My fondest memories of the countryside are of 1950 when I was 11. I went to live with my Aunt Joyce, Uncle Ted and cousins Marion and Betty at Becclesgate in East Dereham. Not long after moving in with them, my aunt got a job as the gatekeeper on the level crossing at Scarning Dale, and as there was a house attached, we moved there.
My previous years were spent between East Dereham, Plymouth and 18 months living abroad, going somewhere like that was quite an experience but a lovely one. At the time I did not think a lot about it, but as you get older, you tend to cast your mind back. I had a lot of good times there, and also lovely memories. I think perhaps I spent a year with my relations or perhaps just a bit longer. So I was there when they harvested the field next to our house, seeing the combines cutting the corn. Nothing like that today of course, far more exciting then. I had never seen anything like it, all the rabbits which appeared and the men bailing up the corn eaves and stacking them.
On the other side of the railway line was a farm, so of course, there were plenty of animals and lots of chickens etc. I remember the cows each day, coming down the lane to be milked. I think also my uncle kept lots of chickens and he also had a really big garden, which thinking back, he always kept immaculate and there were always lots of vegetables to be had.
Some Sundays we used to walk beside the railway line to the chapel in Scarning village, the fields we used to pass always smelt so nice, the wild roses, honeysuckle, then of course seeing all the wild flowers, which in those days, grew in abundance.
Heading in the other direction towards Swaffham, there was a rookery. What a noise all those birds used to make.
I always used to walk to school in Wendling each day. That would have been on the old A47. To get to the main road, you had to go to the top of the lane, past a Big House (To me, it was big at the time). I think they had an orchard or certainly lots of apple trees, they also grew everlasting flowers, which they used to tie in bunches and hang them from the sheds, that’s one more thing I remember. especially whenever I see those certain flowers.
Each Saturday I used to walk to the main road to catch the bus to east Dereham Where I used to spend the day with my mum and my sisters. It was lovely to see them each week. I enjoyed my time with my Aunt and her family at Scarning Dale but the day came when my mum got a house in Beeston. So one more time I walked up the lane but that was to wait for the lorry with my family to move to our new house.

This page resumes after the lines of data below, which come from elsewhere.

-- ==== Sys2Proof/Machine/Mirror.lean ====
section
/-! DEFINITION. What a device sends on the mirror stream (8: R193 to R198), and the changes of the pair state (R191). -/
namespace Sys2Proof.Machine

/-! ## The pair (R191) -/

/-- Changes the pairing. -/
def setPair (x : Pair) (d : Dev) : Dev := { d with pair := x }
/-- The logical port of the mirror class (0x1404:0). -/
def mirrorPort (d : Dev) : Nat := byteAt (objGet d 0x1404 0) 16
/-- The partner node. -/
def partnerNode (d : Dev) : Nat := objGet d 0x1401 0
/-- The pair enters a state (R191); the fault of MIRROR_DOWN stands while the state lasts (R214). -/
def enterPair (n : Nat) (d : Dev) : Dev :=
  let d1 := setPair { d.pair with st := n, since := d.tbs.ns } d
  if n = 3 then level 1 0x0050 2 (partnerNode d) 0 d1 else levelEnd 1 0x0050 (partnerNode d) d1
/-- 0x140C:0 (R227): safe state, pair disabled, stopping (a reset in progress or a package state other than Run, log 35),
or running. -/
def serviceStatus (d : Dev) : Nat :=
  if d.flt.safe then 1 else if objGet d 0x1400 0 = 0 then 3 else if objGet d 0x1401 0 = 0xFF then 3
  else if d.pwr.resetAt.isSome || d.pwr.state != 0 then 2 else 0

/-! ## Messages (R194, R195) -/

/-- Body bytes of a rate record (R197). -/
def rateBytes (r : RateRec) : Nat :=
  4 * (b2n r.kappa.isSome + b2n r.v.isSome + b2n r.cAvg.isSome + 2 * b2n r.sigma.isSome + b2n r.qPrev.isSome +
    b2n r.states.isSome) + (if r.dests.isEmpty then 0 else 4 + 16 * r.dests.length)
/-- LENGTH of a message: R195 and R197 give those of HEARTBEAT and BAND; the others' fields are counted at 4 and 8 bytes
(log 18). -/
def bodyBytes (m : MirrorMsg) : Nat :=
  if m.ty = 1 then 9
  else if m.ty = 6 then 0x60 + 8 * m.dests.length + rateBytes m.rate + alignUp m.size 4
  else 4 * m.nums.length + 8 * m.objs.length + 8 * m.dests.length + 48 * m.keys.length
/-- The frame that carries it. -/
def mirrorFrame (d : Dev) (m : MirrorMsg) : Nat :=
  18 + (if isMapped (bytesAt (objGet d 0x1404 0) 0 16) then 20 else 40) + 8 + 24 + bodyBytes m + 16
/-- A message leaves on the mirror class, with the epoch and the next COUNTER (R194); without a pair key none does. -/
def sendMirror (m : MirrorMsg) (d : Dev) : Dev :=
  if !d.pair.keyed then d
  else
    let n := d.pair.counter + 1
    let x : MirrorMsg := { m with version := 1, len := bodyBytes m, port := objGet d 0x1403 0, epoch := objGet d 0x1405 0, counter := n }
    let k : Pkt := { kind := 6, bytes := mirrorFrame d x, cost := mirrorFrame d x, body := [m.ty], msg := some x }
    let d1 := setPair { d.pair with counter := n } d
    if m.ty = 1 then enterFirst (mirrorPort d) 3 k d1 else enterClass (mirrorPort d) 3 k d1
/-- The partner's lining slot of a session (0x3091:s). -/
def linkedLining (d : Dev) (s : Nat) : Option Nat := if objGet d 0x3091 s < 256 then some (objGet d 0x3091 s) else none
/-- A sequenced message of a session that has a lining (R196, R198): numbered, sent, kept. -/
def sendSeq (s : Nat) (m : MirrorMsg) (d : Dev) : Dev :=
  match linkedLining d s with
  | none => d
  | some l =>
    let x := sess d s
    let y : MirrorMsg := { m with session := s, lining := l, mseq := x.mseq + 1 }
    sendMirror y (setSess s { x with mseq := x.mseq + 1, kept := x.kept ++ [{ msg := y, sentAt := d.tbs.ns }] } d)
/-- The fixed fields of SESSION_STATE: the state, the stitch, the transport identity, the effective effort (R195, R200, R259; log
121). -/
def stateNums (d : Dev) (s : Nat) : List Nat :=
  let x := sess d s
  [x.st.code, d.tbs.cnt, x.tx.ssrc, x.tx.tsBase, x.tx.next, effortPending d s]
/-- A state change is told to the lining (R195, R196). -/
def tellState (s : Nat) (d : Dev) : Dev := sendSeq s { ty := 7, nums := stateNums d s } d
/-- Is an object of sub-index s one that host software writes (a parameter or a destination entry, R195)? -/
def isParameter (idx : Nat) : Bool :=
  decide (0x3010 ≤ idx) && decide (idx < 0x3180) &&
    match objRowOf idx with
    | some r => r.acc == .rw
    | none => false
/-- The value of an object that the lining is told: a destination entry carries the learned address (R217, R293). -/
def toldValue (d : Dev) (s i : Nat) : Nat :=
  let v := objGet d i s
  let x := dest d s (i - 0x3100)
  if 0x3100 ≤ i && i < 0x3140 && x.st != 0 && bit v 0 then
    putBytes (putBytes v 0x28 16 x.learned.1) 0x16 2 x.learned.2
  else v
/-- Changed objects are told once they are in effect (R196): those at sub-index s whose change no boundary is awaited for. -/
def tellChanges (s : Nat) (d : Dev) : Dev :=
  let x := sess d s
  let due := x.tell.filter fun i => (tabFind x.inForce i).isNone
  if due.isEmpty then d
  else
    let keys := due.filterMap fun i =>
      if 0x3180 ≤ i && i < 0x31C0 then (dest d s (i - 0x3180)).key.map fun k => (i - 0x3180, k.1, k.2) else none
    sendSeq s { ty := 7, nums := stateNums d s, keys := keys,
                objs := (due.filter isParameter).map fun i => (i, toldValue d s i) }
      (setSess s { x with tell := x.tell.filter fun i => !due.contains i } d)
/-- An accepted write is to be told to the lining. -/
def noteChange (s idx : Nat) (d : Dev) : Dev :=
  if (linkedLining d s).isNone then d
  else setSess s { sess d s with tell := ((sess d s).tell.filter fun i => i != idx) ++ [idx] } d
/-- SESSION_OPEN: every parameter object that is not at its default, the destination table, the stream keys (R195). -/
def openMsg (d : Dev) (s : Nat) : MirrorMsg :=
  { ty := 5, nums := stateNums d s,
    objs := (d.objs.filter fun e => e.1 % 256 == s && isParameter (e.1 / 256)).map fun e => (e.1 / 256, toldValue d s (e.1 / 256)),
    dests := (enabledDests d s).map fun e => (e, (dest d s e).tw, (dest d s e).srtcp),
    keys := (enabledDests d s).filterMap fun e => (dest d s e).key.map fun k => (e, k.1, k.2) }
/-- The lining of a session is asked for (R60, R195, R199). -/
def askLining (s : Nat) (d : Dev) : Dev :=
  let p := ((params d s).set 0x301A 0).set 0x3019 (effortPending d s)
  let c := chargesOf d p
  let rate := ceilDiv (p 0x3014 * p 0x3015 * 3600) (chargePeriod p)
  sendMirror { ty := 3, session := s,
               nums := [ownerOf d s, objGet d 0x2052 (ownerOf d s), c.tiles, c.fabric, c.intake, c.quota, p 0x301D, rate] } d
/-- The session ends on the mirror stream (R195). -/
def closeLining (s : Nat) (d : Dev) : Dev :=
  let d1 := sendSeq s { ty := 8 } d
  objReset 0x3090 s (objReset 0x3091 s
    (setSess s { sess d1 s with mseq := 0, tell := [], rateSent := {}, askedAt := none } d1))

/-! ## The rate state record (R186) -/

/-- The least one-way delay kept, in ns (R183). -/
def owdMin (x : Dest) : Int :=
  match x.owd with
  | [] => 0
  | p :: t => t.foldl (fun a q => min a q.2) p.2
/-- The record of a session as it stands; F and σ are of its last frame. -/
def rateRecord (d : Dev) (s : Nat) : RateRec :=
  let x := stream d (liveSid s)
  let f := x.frames.reverse.find? (·.count.isSome)
  { kappa := some x.kappa, v := some x.v, cAvg := x.cAvg,
    sigma := f.map fun g => ((g.budget.getD 0 / 65536).toNat, frameSpend g),
    qPrev := some (qPrev d (liveSid s)), states := some (slotStates x (retained x)),
    dests := (enabledDests d s).map fun e => (e, (dest d s e).rate, owdMin (dest d s e) / 1000, (dest d s e).qdPrev / 2000) }
/-- A field that has changed. -/
def changed? {α : Type} [DecidableEq α] (a b : Option α) : Option α := if a = b then none else a
/-- The fields of a record that changed since another (R197). -/
def rateSince (r old : RateRec) : RateRec :=
  { kappa := changed? r.kappa old.kappa, v := changed? r.v old.v, cAvg := changed? r.cAvg old.cAvg,
    sigma := changed? r.sigma old.sigma, qPrev := changed? r.qPrev old.qPrev, states := changed? r.states old.states,
    dests := r.dests.filter fun e => !old.dests.contains e }
/-- A record updated by the fields of a message. -/
def rateUpdate (r m : RateRec) : RateRec :=
  { kappa := m.kappa.orElse fun _ => r.kappa, v := m.v.orElse fun _ => r.v, cAvg := m.cAvg.orElse fun _ => r.cAvg,
    sigma := m.sigma.orElse fun _ => r.sigma, qPrev := m.qPrev.orElse fun _ => r.qPrev,
    states := m.states.orElse fun _ => r.states,
    dests := (r.dests.filter fun e => !m.dests.any fun f => f.1 == e.1) ++ m.dests }
/-- 0x3084:s: the record's fields in the order of R186, little-endian. -/
def rateState (d : Dev) (s : Nat) : Nat :=
  let r := rateRecord d s
  let g := r.sigma.getD (0, 0)
  let per := r.dests.foldr (fun e a =>
    e.2.1 % 2 ^ 32 + unsigned 32 e.2.2.1 * 2 ^ 32 + e.2.2.2 % 2 ^ 32 * 2 ^ 64 + a * 2 ^ 96) 0
  varVal (26 + 12 * r.dests.length)
    (r.kappa.getD 0 % 2 ^ 32 + unsigned 32 ((r.v.getD 0) / 65536) * 2 ^ 32 + r.cAvg.getD 0 % 2 ^ 32 * 2 ^ 64 +
      g.1 % 2 ^ 32 * 2 ^ 96 + unsigned 32 (g.2 / 65536) * 2 ^ 128 + unsigned 16 (r.qPrev.getD 0) * 2 ^ 160 +
      r.states.getD 0 % 2 ^ 32 * 2 ^ 176 + per * 2 ^ 208)

/-! ## Bands (R197) -/

/-- The RTP timestamp of a frame (R259). -/
def rtpTs (d : Dev) (s frameStitch : Nat) : Nat := ((sess d s).tx.tsBase + 25 * frameStitch) % 2 ^ 32
/-- The BAND message of a band whose packets are queued (R27, R197). -/
def mirrorBand (s : Nat) (start : Nat) (b : Band) (first count : Nat) (dests : List Nat) (d : Dev) : Dev :=
  if (linkedLining d s).isNone then d
  else
    let now := rateRecord d s
    let diff := rateSince now (sess d s).rateSent
    sendSeq s
      { ty := 6, nums := [first % 65536, count, first / 65536, rtpTs d s start, start],
        dests := (dests.filter fun e => bit (destEntry d s e) 2).map fun e => (e, (dest d s e).tw, (dest d s e).srtcp),
        record := b.record, rate := diff, size := b.size, data := b.data, units := b.units }
      (setSess s { sess d s with rateSent := now } d)

/-! ## Frames of addresses (R218, R248) -/

/-- An announcement of an address: ARP, or an unsolicited neighbour advertisement (R218); log 18 for its bytes. -/
def announce (p a : Nat) (d : Dev) : Dev :=
  let n := if isMapped a then 64 else 90
  enterClass p 2 { kind := 5, bytes := n, cost := n, data := a } d

end Sys2Proof.Machine
end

While living in Beeston I made friends with some of the girls in the village. I remember Pamela Howe, Carol Betts and also Janice Mitchell.
My sister Julie, who was two years older than me, also met and stayed friends with Joan Cross for many years, Joan, like us, came from a large family, they were friends with Pauline and Joy Hammond who lived not far from us.
Although we lived in a house, which the Americans had occupied during the war years, to us it was wonderful - running water, flush toilet and also a nice bathroom. (Two houses we lived in after moving from Beeston never even had a flush toilet)
Whilst we were at school we used to cycle to many of the villages in that area, fruit picking, many a time we should have been at school but found fruit picking more exciting - plus you got paid, which to us was far better than going to school.
Another thing we did to earn some money was to go to the local refuse site, which was in Beeston, collect jam jars, make sure they were all clean and washed, put them in a sack, then walk the two miles to Cranes' Comer to get a bus into East Dereham where we sold then a penny a jar to the owners of the fish & chip shop. We never found out what he did with them, the people on the bus must have wondered what we had in our sacks. When I saw "The Road Show" on TV of what treasures had been found at a refuse site, I wandered what we would have found if we had really looked.
When I left school my first job was working in Woolworths at East Dereham, but found it quite a distance to cycle in bad weather. In those days there were plenty of jobs about.
I then worked in Corbatch's, which was a canning factory in Beeston. The first day I started I had to work on a conveyor belt to pick over and check the cherries, which had come in from Sittingbourne in Kent. Every time I hear of Sittingbourne I think of those cherries, 1 have never seen fruit like that. As you can imagine a few of those went in my mouth and also a few of the pears they canned went home to Mum and family.
In a small village like it was in those days, we found quite a bit to do socially. The coach used to go to Norwich on a Saturday evening to speedway, 1 enjoyed going there. Then they had a coach, which went to Dereham on a Sunday evening to the cinema. Occasionally the village held a dance, which was in one of the nisson huts. I didn't enjoy them much, to be truthful I wasn't a very good dancer, and I'm still no better.
Sometimes my husband Fred and I take a ride through Beeston, especially if we are out that way. Last year when we where near Litcham we drove past the school and then into Beeston. We missed the lane we used to use, the one where the pond was, where we used to get the water hen's eggs from. That day we went into the village past the council houses and that was where Pamela and Carol used to live. We then made our way to the church where my sister Julie got married. The church is quite a way from the village, I do believe there is a story why it is so far out.
But it don't make no difference what way we drive into Beeston, each road holds so many memories for me, most of them really happy ones. It definitely don't seem fifty years, it only seems like yesterday.